What to work on
If a line in the data has the string "List", please show it.

Data excerpts
/-- Registers of class 0x1. -/
def rgMap0 : List Fam := [
  ⟨.RGp_CTL, 0x0, [(0, 3, 0x1000)], [⟨0, 1, .rw, .weave, 1, []⟩, ⟨1, 1, .rw, .weave, 0, []⟩, ⟨2, 1, .rw, .weave, 0, []⟩, ⟨3, 1, .rw, .weave, 0, []⟩, ⟨4, 1, .wo, .plain, 0, []⟩]⟩,
  ⟨.RGp_LSTAT, 0x4, [(0, 3, 0x1000)], [⟨0, 3, .ro, .plain, 0, []⟩, ⟨3, 1, .ro, .plain, 0, []⟩, ⟨4, 1, .ro, .plain, 0, []⟩, ⟨5, 1, .ro, .plain, 0, []⟩, ⟨6, 1, .ro, .plain, 0, []⟩, ⟨7, 1, .ro, .plain, 0, []⟩, ⟨8, 4, .ro, .plain, 0, []⟩, ⟨12, 2, .ro, .plain, 0, []⟩, ⟨14, 1, .ro, .plain, 0, []⟩, ⟨15, 1, .ro, .plain, 0, []⟩, ⟨16, 1, .ro, .plain, 0, []⟩]⟩,
  ⟨.RGp_TIMERS, 0x8, [(0, 3, 0x1000)], [⟨0, 16, .rw, .weave, 1000, [(100, 50000)]⟩, ⟨16, 8, .rw, .weave, 100, [(1, 255)]⟩]⟩,
  ⟨.RGp_PEERL, 0xc, [(0, 3, 0x1000)], [⟨0, 32, .ro, .plain, 0, []⟩]⟩,
  ⟨.RGp_PEERH, 0x10, [(0, 3, 0x1000)], [⟨0, 32, .ro, .plain, 0, []⟩]⟩,
  ⟨.RGp_PEERADR, 0x14, [(0, 3, 0x1000)], [⟨0, 16, .ro, .plain, 0, []⟩, ⟨16, 1, .ro, .plain, 0, []⟩]⟩,
  ⟨.RGp_QUOTAi, 0x20, [(0, 2, 0x1000), (0, 4, 0x4)], [⟨0, 16, .rw, .weave, 0, []⟩, ⟨16, 16, .rw, .weave, 0, []⟩]⟩,
  ⟨.RGp_TRANSIT, 0x30, [(0, 2, 0x1000)], [⟨0, 9, .ro, .plain, 0, []⟩, ⟨16, 9, .rc, .plain, 0, []⟩]⟩,
  ⟨.RGp_RXCELL, 0x40, [(0, 3, 0x1000)], [⟨0, 32, .rc, .plain, 0, []⟩]⟩,
  ⟨.RGp_TXCELL, 0x44, [(0, 3, 0x1000)], [⟨0, 32, .rc, .plain, 0, []⟩]⟩,
  ⟨.RGp_INSERT, 0x48, [(0, 2, 0x1000)], [⟨0, 32, .rc, .plain, 0, []⟩]⟩,
  ⟨.RGp_GAPINS, 0x4c, [(0, 2, 0x1000)], [⟨0, 32, .rc, .plain, 0, []⟩]⟩,
  ⟨.RGp_HECERR, 0x50, [(0, 3, 0x1000)], [⟨0, 32, .rc, .plain, 0, []⟩]⟩,
  ⟨.RGp_CRCERR, 0x54, [(0, 3, 0x1000)], [⟨0, 32, .rc, .plain, 0, []⟩]⟩,
  ⟨.RGp_RXSTOMP, 0x58, [(0, 3, 0x1000)], [⟨0, 32, .rc, .plain, 0, []⟩]⟩,
  ⟨.RGp_BADCELL, 0x5c, [(0, 3, 0x1000)], [⟨0, 32, .rc, .plain, 0, []⟩]⟩,
  ⟨.RGp_HOPDROP, 0x60, [(0, 2, 0x1000)], [⟨0, 32, .rc, .plain, 0, []⟩]⟩,
  ⟨.RGp_NODEST, 0x64, [(0, 2, 0x1000)], [⟨0, 32, .rc, .plain, 0, []⟩]⟩,
  ⟨.RGp_TDROP, 0x68, [(0, 2, 0x1000)], [⟨0, 32, .rc, .plain, 0, []⟩]⟩,
  ⟨.RGp_TOVER, 0x6c, [(0, 2, 0x1000)], [⟨0, 32, .rc, .plain, 0, []⟩]⟩,
  ⟨.RGp_FAULTS, 0x70, [(0, 3, 0x1000)], [⟨0, 32, .rc, .plain, 0, []⟩]⟩,
  ⟨.RGp_LATE, 0x74, [(0, 3, 0x1000)], [⟨0, 32, .rc, .plain, 0, []⟩]⟩,
  ⟨.RGp_FECCOR, 0x78, [(0, 3, 0x1000)], [⟨0, 32, .rc, .plain, 0, []⟩]⟩,
  ⟨.RGp_FECUNC, 0x7c, [(0, 3, 0x1000)], [⟨0, 32, .rc, .plain, 0, []⟩]⟩,
  ⟨.RGp_OPT0, 0x80, [(0, 2, 0x1000)], [⟨0, 16, .ro, .plain, 0, []⟩, ⟨16, 16, .ro, .plain, 0, []⟩]⟩
]

/-- Registers of class 0x1. -/
def rgMap1 : List Fam := [
  ⟨.RGp_OPT1, 0x84, [(0, 2, 0x1000)], [⟨0, 16, .ro, .plain, 0, []⟩, ⟨16, 16, .ro, .plain, 0, []⟩]⟩,
  ⟨.RGp_OPT2, 0x88, [(0, 2, 0x1000)], [⟨0, 16, .ro, .plain, 0, []⟩, ⟨16, 1, .ro, .plain, 0, []⟩]⟩,
  ⟨.RGp_I2C, 0x8c, [(0, 2, 0x1000)], [⟨0, 8, .rw, .plain, 0, []⟩, ⟨8, 1, .rw, .plain, 0, []⟩, ⟨9, 1, .rw, .plain, 0, []⟩, ⟨16, 8, .rw, .plain, 0, []⟩, ⟨30, 1, .ro, .plain, 0, []⟩, ⟨31, 1, .w1s, .plain, 0, []⟩]⟩,
  ⟨.RGp_I2CDAT, 0x90, [(0, 2, 0x1000)], [⟨0, 8, .ro, .plain, 0, []⟩]⟩,
  ⟨.RG_ROUND, 0x3000, [], [⟨0, 11, .rw, .weave, 128, [(16, 1024)]⟩]⟩,
  ⟨.RG_HOPLIM, 0x3004, [], [⟨0, 12, .rw, .weave, 4095, [(1, 4095)]⟩]⟩,
  ⟨.RG_SPREAD, 0x3008, [], [⟨0, 11, .rw, .weave, 0, []⟩]⟩,
  ⟨.RG_SELF, 0x3100, [], [⟨0, 12, .ro, .plain, 0, []⟩, ⟨12, 4, .ro, .plain, 0, []⟩, ⟨16, 1, .ro, .plain, 0, []⟩, ⟨17, 2, .ro, .plain, 0, []⟩, ⟨19, 1, .ro, .plain, 0, []⟩, ⟨20, 1, .ro, .plain, 0, []⟩]⟩,
  ⟨.RG_IDL, 0x3104, [], [⟨0, 32, .ro, .otp, 0, []⟩]⟩,
  ⟨.RG_IDH, 0x3108, [], [⟨0, 32, .ro, .otp, 0, []⟩]⟩,
  ⟨.RG_PIDL, 0x310c, [], [⟨0, 32, .ro, .plain, 0, []⟩]⟩,
  ⟨.RG_PIDH, 0x3110, [], [⟨0, 32, .ro, .plain, 0, []⟩]⟩,
  ⟨.RG_POS, 0x3114, [], [⟨0, 12, .ro, .plain, 0, []⟩, ⟨16, 13, .ro, .plain, 0, []⟩, ⟨29, 2, .ro, .plain, 0, []⟩, ⟨31, 1, .ro, .plain, 0, []⟩]⟩,
  ⟨.RG_ROLE, 0x3118, [], [⟨0, 1, .rwl, .weave, 0, []⟩, ⟨1, 1, .rwl, .weave, 0, []⟩, ⟨2, 1, .rwl, .weave, 0, []⟩, ⟨4, 4, .rwl, .weave, 0, []⟩]⟩,
  ⟨.RG_ENUM, 0x311c, [], [⟨0, 11, .rw, .weave, 0, [(0, 0), (10, 2000)]⟩, ⟨12, 1, .wo, .plain, 0, []⟩, ⟨13, 2, .ro, .plain, 0, []⟩, ⟨16, 16, .ro, .plain, 0, []⟩]⟩,
  ⟨.RG_WRAP, 0x3120, [], [⟨0, 1, .ro, .plain, 0, []⟩, ⟨1, 1, .ro, .plain, 0, []⟩, ⟨2, 2, .ro, .plain, 0, []⟩, ⟨8, 8, .rw, .weave, 2, []⟩]⟩,
  ⟨.RG_XCFG, 0x3124, [], [⟨0, 14, .rw, .weave, 200, [(10, 10000)]⟩, ⟨14, 4, .rw, .weave, 3, [(0, 7)]⟩, ⟨18, 14, .rw, .weave, 100, [(20, 10000)]⟩]⟩,
  ⟨.RG_PSEL, 0x3128, [], [⟨0, 8, .rw, .plain, 0, []⟩, ⟨8, 1, .rw, .plain, 0, []⟩]⟩,
  ⟨.RG_PSTAT, 0x312c, [], [⟨0, 12, .ro, .plain, 0, []⟩, ⟨12, 4, .ro, .plain, 0, []⟩, ⟨16, 3, .ro, .plain, 0, []⟩, ⟨19, 4, .ro, .plain, 0, []⟩, ⟨23, 2, .ro, .plain, 0, []⟩, ⟨25, 3, .ro, .plain, 0, []⟩]⟩,
  ⟨.RG_PSEQ, 0x3130, [], [⟨0, 16, .ro, .plain, 0, []⟩, ⟨16, 16, .ro, .plain, 0, []⟩]⟩,
  ⟨.RG_RPTCNT, 0x3140, [], [⟨0, 13, .ro, .plain, 0, []⟩]⟩,
  ⟨.RG_RPTi, 0x3144, [(0, 5, 0x4)], [⟨0, 32, .ro, .plain, 0, []⟩]⟩,
  ⟨.RG_RPT5, 0x3158, [], [⟨0, 32, .rc, .plain, 0, []⟩]⟩,
  ⟨.RG_XRETRY, 0x3180, [], [⟨0, 32, .rc, .plain, 0, []⟩]⟩,
  ⟨.RG_XFAIL, 0x3184, [], [⟨0, 32, .rc, .plain, 0, []⟩]⟩
]

/-- Registers of class 0x1. -/
def rgMap2 : List Fam := [
  ⟨.RG_XLATE, 0x3188, [], [⟨0, 32, .rc, .plain, 0, []⟩]⟩,
  ⟨.RG_XDUP, 0x318c, [], [⟨0, 32, .rc, .plain, 0, []⟩]⟩,
  ⟨.RG_XOOSEQ, 0x3190, [], [⟨0, 32, .rc, .plain, 0, []⟩]⟩,
  ⟨.RG_NOSYNC, 0x3194, [], [⟨0, 32, .rc, .plain, 0, []⟩]⟩,
  ⟨.RG_PEERFULL, 0x3198, [], [⟨0, 32, .rc, .plain, 0, []⟩]⟩,
  ⟨.RG_PWLOST, 0x319c, [], [⟨0, 32, .rc, .plain, 0, []⟩]⟩,
  ⟨.RG_NOROUTE, 0x31a0, [], [⟨0, 32, .rc, .plain, 0, []⟩]⟩,
  ⟨.RG_WRAPS, 0x31a4, [], [⟨0, 32, .rc, .plain, 0, []⟩]⟩,
  ⟨.RG_WRAPLOST, 0x31a8, [], [⟨0, 32, .rc, .plain, 0, []⟩]⟩,
  ⟨.RG_ENUMLOST, 0x31ac, [], [⟨0, 32, .rc, .plain, 0, []⟩]⟩,
  ⟨.RG_ENUMLATE, 0x31b0, [], [⟨0, 32, .rc, .plain, 0, []⟩]⟩,
  ⟨.RG_ASSIGNREF, 0x31b4, [], [⟨0, 32, .rc, .plain, 0, []⟩]⟩,
  ⟨.RG_DUPNODE, 0x31b8, [], [⟨0, 32, .rc, .plain, 0, []⟩]⟩,
  ⟨.RG_RPTLOST, 0x31bc, [], [⟨0, 32, .rc, .plain, 0, []⟩]⟩,
  ⟨.RG_POSLATE, 0x31c0, [], [⟨0, 32, .rc, .plain, 0, []⟩]⟩,
  ⟨.RG_RTn, 0x3200, [(0, 16, 0x4)], [⟨0, 12, .rw, .weave, 0, []⟩, ⟨12, 2, .rw, .weave, 0, []⟩]⟩
]

/-- The registers of class 0x1. -/
def rgMap : List Fam := rgMap0 ++ rgMap1 ++ rgMap2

Exercise answer
def rgMap0 : List Fam := [
def rgMap1 : List Fam := [
def rgMap2 : List Fam := [
def rgMap : List Fam := rgMap0 ++ rgMap1 ++ rgMap2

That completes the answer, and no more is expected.